Speech-language pathologists work in a variety of settings. Schools, hospitals, private clinics, rehabilitation centers, long-term residential centers, dementia units, early intervention outreach programs, accent modification businesses, autism-focused centers, mobile swallow study businesses and more. The wide-variety of workplaces for speech therapists is reflective of the large scope of practice outlined by the American Speech-Language-Hearing Association.

Most speech therapists become more specialized in particular areas of practice based on their own interests and professional experience. The scope and variety within the field is part of what made it so attractive to me. The same, however, is why most people have a limited idea of the areas in which speech-language pathologists work.

When considering speech therapy for your child, it can be overwhelming to understand the options.

First of all, speech therapy is a medical service–even in schools.
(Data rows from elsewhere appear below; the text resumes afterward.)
/-- A descriptor or record read by a pending operation: its bytes, or the fault it meets (R161, R166, R432). -/
def State.blockRead (s : State) (tm : Team) (i : Nat) (t : Thread) (o : Op) (p : PerformOp)
    (go : State → List Byte → State) : State :=
  if ¬ s.blockReady tm t o then s else
  let s := s.recallFor tm.core o.key o.len
  if isPeer o.key then
    if ¬ p.peerOk ∨ o.route.isNone then s.peerError tm.id i o [] o.ea
    else if p.peerBad then s.poisonOp tm.id i { o with key := 0 } [] o.ea
    else go s ((p.peer ++ List.replicate o.len 0).take o.len)
  else match s.blockBytes o with
    | none => s.poisonOp tm.id i o [] o.ea
    | some bs => go s bs

/-- TLOAD performs and completes: the slot holds the descriptor, or is empty where it is malformed (R234). -/
def State.performTload (s : State) (tm : Team) (i : Nat) (t : Thread) (n : Nat) (o : Op) (p : PerformOp) : State :=
  s.blockRead tm i t o p fun s bs =>
    match shapeOf bs with
    | some h => (s.setShape tm.id n (some h)).completeOp tm.id i o []
    | none => (s.setShape tm.id n none).failOp tm.id i o 12 0 o.ea

/-! ### The elements of a tile -/

/-- The 16-byte unit where a logical unit stands in the tile (R235). -/
def swizzle (swz o : Nat) : Nat :=
  let span := 16 * 2 ^ swz
  o / span * span + 16 * ((o % span / 16) ^^^ (o / 128 % (span / 16)))
/-- The box indexes of the element at a logical offset (R235). -/
def boxIndex (e : Nat) (box : List Nat) (o : Nat) : List Nat :=
  (box.foldl (fun (r : List Nat × Nat) b => (r.1 ++ [r.2 % b], r.2 / b)) ([], o / e)).1
/-- In-bounds bytes of the logical unit at o: their offset in it, their address and their number; none where there are
none (R235). `row`: the row a gather gives instead of x1 + i1. -/
def unitSpan (h : Shape) (xs : List Int) (row : Option Int) (o : Nat) : Option (Nat × Nat × Nat) :=
  let ix := boxIndex h.e h.box o
  let c : List Int := (List.range 5).map fun k =>
    match row with
    | some r => if k = 1 then r else xs.getD k 0 + ix.getD k 0
    | none => xs.getD k 0 + ix.getD k 0
  let inB := fun k => decide (0 ≤ c.getD k 0) && decide (c.getD k 0 < (h.size.getD k 0 : Nat))
  if ¬ (inB 1 && inB 2 && inB 3 && inB 4) then none else
  let c0 := c.getD 0 0
  let lo := (max 0 (-c0)).toNat
  let hi := (min ((16 / h.e : Nat) : Int) ((h.size.getD 0 0 : Nat) - c0)).toNat
  if hi ≤ lo then none else
  let rows := (List.range 5).foldl (fun a k => a + (h.strd.getD k 0 : Int) * c.getD k 0) 0
  some (h.e * lo, ((h.base : Int) + h.e * (c0 + lo) + rows).toNat, h.e * (hi - lo))
/-- n bytes at an address cut at the ends of 128-byte lines. -/
def linePieces (a n : Nat) : List (Nat × Nat) :=
  if n = 0 then [] else
  if a % 128 + n ≤ 128 then [(a, n)] else [(a, 128 - a % 128), (a + (128 - a % 128), n - (128 - a % 128))]
/-- TSP as a space. -/
def tileSpace (h : Shape) : Space := if h.tsp = 2 then .band else .core
/-- The logical units of chunk k (R235). -/
def chunkUnits (h : Shape) (k : Nat) : List Nat :=
  (List.range ((min (512 * k + 512) h.bytes - 512 * k) / 16)).map fun u => 512 * k + 16 * u
/-- The length of chunk k. -/
def chunkLen (h : Shape) (k : Nat) : Nat := min (512 * k + 512) h.bytes - 512 * k

/-- The pieces read one after another, with the bytes of a peer's answer used so far. -/
def State.readPieces (s : State) (tm : Team) (p : PeerAns) : List (Nat × Nat) → Nat → Except ERes (List Byte × Nat)
  | [], skip => .ok ([], skip)
  | (a, n) :: rest, skip =>
    match s.engRead tm a n p skip with
    | .ok bs =>
      (s.readPieces tm p rest (if 2 ^ 49 ≤ a then skip + n else skip)).map fun r => (bs ++ r.1, r.2)
    | e => .error e
/-- A gathered row of a CPG (R239): the list's entry. -/
def State.gatherRow (s : State) (tm : Team) (c : TileCopy) (o : Nat) : Except ERes (Option Int) :=
  if c.kind ≠ 3 then .ok none else
  let a := c.list + 4 * (boxIndex c.sh.e c.sh.box o).getD 1 0
  match s.scratchKey tm 0 .core a with
  | .ok key => match s.engKey key 4 a 2 with
    | .ok bs => .ok (some (toSigned 32 (leNat bs)))
    | e => .error e
  | .error n => .error (.viol n a 2)

/-- The tile's bytes of a chunk of a `.ld` copy, unit by unit in logical order (R237). -/
def State.loadUnits (s : State) (tm : Team) (c : TileCopy) (p : PeerAns) : List Nat → Nat → Except ERes (List (List Byte))
  | [], _ => .ok []
  | o :: os, skip =>
    match s.gatherRow tm c o with
    | .error e => .error e
    | .ok row =>
      match unitSpan c.sh c.xs row o with
      | none => (s.loadUnits tm c p os skip).map fun r => List.replicate 16 0 :: r
      | some (lo, a, n) =>
        match s.readPieces tm p (linePieces a n) skip with
        | .error e => .error e
        | .ok (bs, skip) => (s.loadUnits tm c p os skip).map fun r =>
            (List.replicate lo 0 ++ bs ++ List.replicate (16 - lo - n) 0) :: r
/-- The keys of the tile's units of a chunk, in logical order (R235). -/
def State.tileKeys (s : State) (tm : Team) (h : Shape) (d : Nat) (units : List Nat) : List (Option Nat) :=
  units.map fun o => s.opndKey tm 0 (tileSpace h) (d + swizzle h.swz o)

/-- Bytes to be written by a `.st` copy cut into pieces, each at its key (R237). -/
def State.slotPieces (s : State) (tm : Team) (p : PeerAns) : List (Nat × Nat) → List Byte →
    Except ERes (List (Nat × List Byte))
  | [], _ => .ok []
  | (a, n) :: rest, bs =>
    match s.engSlot tm a p with
    | .error e => .error e
    | .ok key => (s.slotPieces tm p rest (bs.drop n)).map fun r => (key, bs.take n) :: r
/-- The pieces that a chunk of a `.st` copy writes (R237). -/
def State.storeUnits (s : State) (tm : Team) (c : TileCopy) (p : PeerAns) : List Nat → Except ERes (List (Nat × List Byte))
  | [] => .ok []
  | o :: os =>
    match unitSpan c.sh c.xs none o with
    | none => s.storeUnits tm c p os
    | some (lo, a, n) =>
      let ta := c.d + swizzle c.sh.swz o + lo
      match s.opndKey tm 0 (tileSpace c.sh) ta with
      | none => .error (.viol 6 ta (spaceNum (tileSpace c.sh)))
      | some key =>
        match s.engKey key n ta (spaceNum (tileSpace c.sh)) with
        | .ok bs => match s.slotPieces tm p (linePieces a n) bs, s.storeUnits tm c p os with
          | .ok ps, .ok r => .ok (ps ++ r)
          | .error e, _ => .error e
          | _, .error e => .error e
        | e => .error e

/-! ### Tile copies -/

/-- The lowest and highest byte a copy may write, for the cones (R385). -/
def tileRange (c : TileCopy) : Option (Nat × Nat) :=
  if ¬ c.st then some (c.d, c.d + c.sh.bytes - 1) else
  let units := (List.range (c.sh.bytes / 16)).filterMap fun u => unitSpan c.sh c.xs none (16 * u)
  match units with
  | [] => none
  | u :: us => some (us.foldl (fun a v => min a v.2.1) u.2.1,
      us.foldl (fun a v => max a (v.2.1 + v.2.2 - 1)) (u.2.1 + u.2.2 - 1))
def TileCopy.coneEv (c : TileCopy) : Option ConeEv :=
  (tileRange c).map fun r => .mem 3 (some (if c.st then 0 else spaceNum (tileSpace c.sh))) r.1 r.2 none

/-- The bands and the teams that a CPM's masks select (R238). -/
def cpmBands (c : Nat) : List Nat := (List.range 12).filter fun b => bit c b
def cpmTeamIx (c : Nat) : List Nat := (List.range 8).filter fun t => bit c (12 + t)
/-- A mask bit of a CPM names no team of the span (R238). -/
def State.cpmMisses (s : State) (tm : Team) (c : Nat) : Bool :=
  let has := fun b t => (s.teamAt tm b t).isSome
  (cpmBands c).any (fun b => !(List.range 8).any fun t => has b t) ||
    (cpmTeamIx c).any (fun t => !(List.range 12).any fun b => has b t) ||
    (cpmBands c).any fun b => (cpmTeamIx c).any fun t => !has b t
/-- The teams a CPM's masks select; none where a mask bit names no team, or a reserved bit is set (R238). -/
def State.cpmTeams (s : State) (tm : Team) (c : Nat) : Option (List Nat) :=
  if c / 2 ^ 20 % 2 ^ 12 ≠ 0 ∨ s.cpmMisses tm c then none
  else some ((cpmBands c).flatMap fun b => (cpmTeamIx c).filterMap fun t => (s.teamAt tm b t).map fun u => u.id)

/-- What a tile copy names. -/
structure TileOpnds where
  kind : Nat
  st : Bool
  bar : Bool
  post : Bool
  slot : Nat
  d : Nat
  a : Nat
  b : Nat
  c : Nat
  deriving DecidableEq, Repr

/-- The MAP words of a landing block are zeroed in one step (R236). -/
def State.zeroMap (s : State) (id : Nat) (c : TileCopy) (r : Nat) : State :=
  let s1 := match (s.team? r).bind fun u => s.opndKey u 0 .core c.land with
    | some key => s.store key (List.replicate (8 * ((c.sh.chunks + 63) / 64)) 0)
    | none => s
  s1.modTeam id fun tm => { tm with copies := tm.copies.map fun q =>
    if q.id = c.id then { q with recvs := q.recvs.map fun v => if v.team = r then { v with zeroed := true } else v } else q }

/-- A tile copy is accepted (R225, R236): its MAP words may be zeroed at once. -/
def State.acceptTile (s : State) (x : Issue) (t : Thread) (j : Nat) (i : Instr) (c : TileCopy) : State :=
  let s1 := State.modTeam { s with nextId := s.nextId + 1 } x.team fun tm =>
    { tm with copies := if c.recvs.isEmpty then tm.copies else tm.copies ++ [c] }
  let s2 := if Config.freeBit s.tick 6 then c.recvs.foldl (fun s r => s.zeroMap x.team c r.team) s1 else s1
  (s2.observeIssue x j t c.coneEv).pushDone x j i

/-- Steps 6 and 7 of R442 for a tile copy, reported after issue: the copy parameters, then the tile range and the index
list: kind, cause, address and space. -/
def State.tileLate (s : State) (tm : Team) (q : TileOpnds) (h : Shape) : Option (Nat × Nat × Nat × Nat) :=
  let sp := tileSpace h
  if (q.kind = 2 ∧ h.tsp ≠ 1) ∨ (q.kind = 3 ∧ (h.ndim < 2 ∨ (h.box.drop 2).any (· != 1))) then some (13, 0, q.b, 0)
  else match s.engAddr tm 0 sp q.d h.bytes (if h.swz = 0 then 16 else 128) with
    | .error n => some (6, n, q.d, spaceNum sp)
    | .ok _ =>
      if q.kind = 3 then
        match s.engAddr tm 0 .core q.c (4 * h.box.getD 1 0) 4 with
        | .error n => some (6, n, q.c, 2)
        | .ok _ => none
      else none

/-- CPT, CPM and CPG issue (R236 to R239, R442). DESIGN CHOICE (log 137): SPACE of the entry for a misaligned D of an empty slot
is 2. -/
def tileOp (i : Instr) (vals : List DWord → Thread → TileOpnds) (s : State) : Out :=
  runEach i (fun x cr t j s =>
    match s.team? x.team with
    | none => s
    | some tm =>
      let q := vals cr.k t
      let sh := (tm.shapes.getD q.slot none)
      let recvs := if q.kind = 2 then s.cpmTeams tm q.c else some [tm.id]
      if ¬ cr.bound 0 then s.raise x j 5 0 x.iaddr.toNat
      else if q.d % 16 ≠ 0 then s.violate x j 8 q.d (match sh with | some h => spaceNum (tileSpace h) | none => 2)
      else match s.badOpnd tm j (⟨.core, q.b, 48, 16⟩ :: if q.kind = 3 then [⟨.core, q.c, 1, 4⟩] else []) with
      | some (o, n) => s.violate x j n o.ea 2
      | none => match recvs, sh with
        | none, _ => (match s.thr? x.team j with
            | some t => if s.cpmMisses tm q.c then
                s.logViol tm.asid (threadEnt tm t x.op q.b x.iaddr.toNat 7 2 0) else s
            | none => s).raise x j 13 0 q.b
        | _, none => s.raise x j 33 0 q.slot
        | some rs, some h => match s.tileLate tm q h with
          | some (6, n, a, sp) => s.violateIssue x j n a sp
          | some (k, cause, a, _) => s.reportIssue x j k cause a
          | none => s.acceptTile x t j i
              { id := s.nextId, o := originOf tm x t j, kind := q.kind, st := q.st, bar := q.bar, post := q.post, sh := h
                xs := (List.range 5).map fun k => if k < h.ndim then toSigned 32 (t.v32 (q.a + k)) else 0
                d := q.d, land := q.b, list := q.c, recvs := rs.map fun r => ⟨r, 0, false⟩ }) s

/-- CPT (R237). -/
def execCpt (c : Common) (o : CptOp) (s : State) : Out :=
  tileOp (.cpt c o) (fun k t =>
    ⟨1, o.st, o.bar, o.post, o.slot.val, srcVal k t false o.d, o.a.val, srcVal k t false o.b, 0⟩) s
/-- CPM (R238). -/
def execCpm (c : Common) (o : CpmOp) (s : State) : Out :=
  tileOp (.cpm c o) (fun k t =>
    ⟨2, false, o.bar, o.post, o.slot.val, srcVal k t false o.d, o.a.val, srcVal k t false o.b, srcVal k t false o.c⟩) s
/-- CPG (R239). -/
def execCpg (c : Common) (o : CpmOp) (s : State) : Out :=
  tileOp (.cpg c o) (fun k t =>
    ⟨3, false, o.bar, o.post, o.slot.val, srcVal k t false o.d, o.a.val, srcVal k t false o.b, srcVal k t false o.c⟩) s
We are professionally trained medical specialists whose area of expertise involves the anatomy from the neck up. We address swallowing & feeding disorders, neurological impairments, oral-motor dysfunction and head & neck injuries, all of which can impact communication skills.

Frequently, parents ask me the difference between receiving speech therapy services at school and receiving it in a clinical setting. I’ve worked in and enjoyed both settings.

Public School Speech Therapy

Public school districts are a wonderful resource. Speech therapy services are available to residents who live within their district boundaries free of charge if a child qualifies based on testing performed during an evaluation.

The most obvious benefit is that there is no financial impact upon the family. In order to qualify for services in publ
ic schools, the issue of concern must have a negative impact upon the child’s academic performance. For the youngest of children (those not yet school-aged), qualification is based on whether the child is meeting their developmental milestones for speech and language.

If a student qualifies for services, the second benefit is that therapy happens during the school day. Once an IEP (Individualized Education Plan) is in place, speech therapy is worked into the child’s schedule in conjunction with the rest of their academic rigor. This provides the great convenience of not having to make yet another appointment or commitment beyond school hours each week.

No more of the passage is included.